DATA LISTING:
┌──

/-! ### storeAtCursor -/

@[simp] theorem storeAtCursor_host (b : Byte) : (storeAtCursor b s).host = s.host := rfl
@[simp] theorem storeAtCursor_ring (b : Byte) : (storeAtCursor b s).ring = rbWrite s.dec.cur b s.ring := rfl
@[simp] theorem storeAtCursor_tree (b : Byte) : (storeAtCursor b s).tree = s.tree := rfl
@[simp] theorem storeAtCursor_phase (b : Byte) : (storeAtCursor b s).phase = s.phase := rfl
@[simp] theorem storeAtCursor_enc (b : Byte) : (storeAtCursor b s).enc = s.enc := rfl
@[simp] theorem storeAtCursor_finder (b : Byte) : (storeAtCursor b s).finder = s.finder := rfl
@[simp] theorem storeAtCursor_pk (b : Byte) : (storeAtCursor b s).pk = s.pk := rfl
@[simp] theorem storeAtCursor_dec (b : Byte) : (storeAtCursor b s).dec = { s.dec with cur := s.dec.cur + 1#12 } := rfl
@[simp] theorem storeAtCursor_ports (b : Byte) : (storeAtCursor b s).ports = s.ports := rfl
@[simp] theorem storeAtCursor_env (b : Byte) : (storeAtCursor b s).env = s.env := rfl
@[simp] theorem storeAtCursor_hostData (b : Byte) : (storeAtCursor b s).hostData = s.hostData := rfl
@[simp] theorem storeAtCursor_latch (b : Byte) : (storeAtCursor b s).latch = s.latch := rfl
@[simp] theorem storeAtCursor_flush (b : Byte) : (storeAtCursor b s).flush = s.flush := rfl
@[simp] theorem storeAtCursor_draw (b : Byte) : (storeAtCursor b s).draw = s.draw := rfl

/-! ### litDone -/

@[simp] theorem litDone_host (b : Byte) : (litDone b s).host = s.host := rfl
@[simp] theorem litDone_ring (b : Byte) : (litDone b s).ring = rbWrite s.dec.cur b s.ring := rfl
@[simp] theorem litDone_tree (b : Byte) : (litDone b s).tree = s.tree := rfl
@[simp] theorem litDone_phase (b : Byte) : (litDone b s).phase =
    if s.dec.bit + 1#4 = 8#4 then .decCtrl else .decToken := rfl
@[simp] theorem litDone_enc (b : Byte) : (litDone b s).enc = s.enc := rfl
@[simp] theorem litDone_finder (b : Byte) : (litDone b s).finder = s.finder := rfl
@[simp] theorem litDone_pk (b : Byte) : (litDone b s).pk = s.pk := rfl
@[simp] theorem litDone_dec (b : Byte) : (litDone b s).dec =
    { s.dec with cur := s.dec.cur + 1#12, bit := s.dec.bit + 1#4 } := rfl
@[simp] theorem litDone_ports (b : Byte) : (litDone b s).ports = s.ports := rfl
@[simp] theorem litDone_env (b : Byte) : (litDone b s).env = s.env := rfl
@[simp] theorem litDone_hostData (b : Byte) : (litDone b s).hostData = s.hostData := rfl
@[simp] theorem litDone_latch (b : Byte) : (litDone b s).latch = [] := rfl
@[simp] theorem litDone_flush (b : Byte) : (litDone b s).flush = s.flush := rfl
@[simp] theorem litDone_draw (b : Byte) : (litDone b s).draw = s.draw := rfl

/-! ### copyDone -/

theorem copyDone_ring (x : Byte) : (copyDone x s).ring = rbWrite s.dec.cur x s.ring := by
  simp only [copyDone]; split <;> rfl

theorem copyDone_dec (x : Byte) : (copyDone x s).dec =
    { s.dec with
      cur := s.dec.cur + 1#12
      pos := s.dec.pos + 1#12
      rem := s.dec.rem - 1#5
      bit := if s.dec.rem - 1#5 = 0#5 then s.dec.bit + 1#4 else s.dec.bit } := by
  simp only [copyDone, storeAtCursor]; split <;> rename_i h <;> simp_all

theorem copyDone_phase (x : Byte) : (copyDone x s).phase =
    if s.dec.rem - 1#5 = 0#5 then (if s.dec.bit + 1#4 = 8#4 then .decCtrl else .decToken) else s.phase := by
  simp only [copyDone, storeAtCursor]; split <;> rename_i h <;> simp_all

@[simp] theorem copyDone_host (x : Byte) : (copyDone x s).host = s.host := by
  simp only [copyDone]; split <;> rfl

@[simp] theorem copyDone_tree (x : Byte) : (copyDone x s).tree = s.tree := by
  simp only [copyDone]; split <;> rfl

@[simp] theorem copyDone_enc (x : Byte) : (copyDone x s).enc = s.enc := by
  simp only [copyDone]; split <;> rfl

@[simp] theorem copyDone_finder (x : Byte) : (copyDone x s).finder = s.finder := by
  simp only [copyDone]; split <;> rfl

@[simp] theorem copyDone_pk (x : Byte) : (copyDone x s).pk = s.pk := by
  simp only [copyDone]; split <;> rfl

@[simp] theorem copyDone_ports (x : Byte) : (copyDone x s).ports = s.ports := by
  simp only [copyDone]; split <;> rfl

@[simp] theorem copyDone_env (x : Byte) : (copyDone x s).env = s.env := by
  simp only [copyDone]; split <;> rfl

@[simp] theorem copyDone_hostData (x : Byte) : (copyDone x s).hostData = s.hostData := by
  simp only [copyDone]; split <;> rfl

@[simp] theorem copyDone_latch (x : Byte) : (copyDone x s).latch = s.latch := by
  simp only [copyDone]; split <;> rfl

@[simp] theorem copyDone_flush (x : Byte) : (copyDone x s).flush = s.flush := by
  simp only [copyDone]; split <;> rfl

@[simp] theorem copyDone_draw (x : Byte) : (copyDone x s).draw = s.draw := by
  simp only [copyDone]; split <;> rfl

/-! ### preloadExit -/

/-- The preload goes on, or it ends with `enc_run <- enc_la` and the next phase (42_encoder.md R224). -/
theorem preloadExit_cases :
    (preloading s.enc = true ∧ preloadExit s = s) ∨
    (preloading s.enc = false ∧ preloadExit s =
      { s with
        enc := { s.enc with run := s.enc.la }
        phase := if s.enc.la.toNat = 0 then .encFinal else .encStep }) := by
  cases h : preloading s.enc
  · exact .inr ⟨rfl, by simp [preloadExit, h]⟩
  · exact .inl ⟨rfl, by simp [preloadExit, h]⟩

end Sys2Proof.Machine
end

└──

Look above and repeat, character for character, the lines from the first one to the line with "theorem storeAtCursor_dec (b", counting both.

WRITTEN RESPONSE:
/-! ### storeAtCursor -/

@[simp] theorem storeAtCursor_host (b : Byte) : (storeAtCursor b s).host = s.host := rfl
@[simp] theorem storeAtCursor_ring (b : Byte) : (storeAtCursor b s).ring = rbWrite s.dec.cur b s.ring := rfl
@[simp] theorem storeAtCursor_tree (b : Byte) : (storeAtCursor b s).tree = s.tree := rfl
@[simp] theorem storeAtCursor_phase (b : Byte) : (storeAtCursor b s).phase = s.phase := rfl
@[simp] theorem storeAtCursor_enc (b : Byte) : (storeAtCursor b s).enc = s.enc := rfl
@[simp] theorem storeAtCursor_finder (b : Byte) : (storeAtCursor b s).finder = s.finder := rfl
@[simp] theorem storeAtCursor_pk (b : Byte) : (storeAtCursor b s).pk = s.pk := rfl
@[simp] theorem storeAtCursor_dec (b : Byte) : (storeAtCursor b s).dec = { s.dec with cur := s.dec.cur + 1#12 } := rfl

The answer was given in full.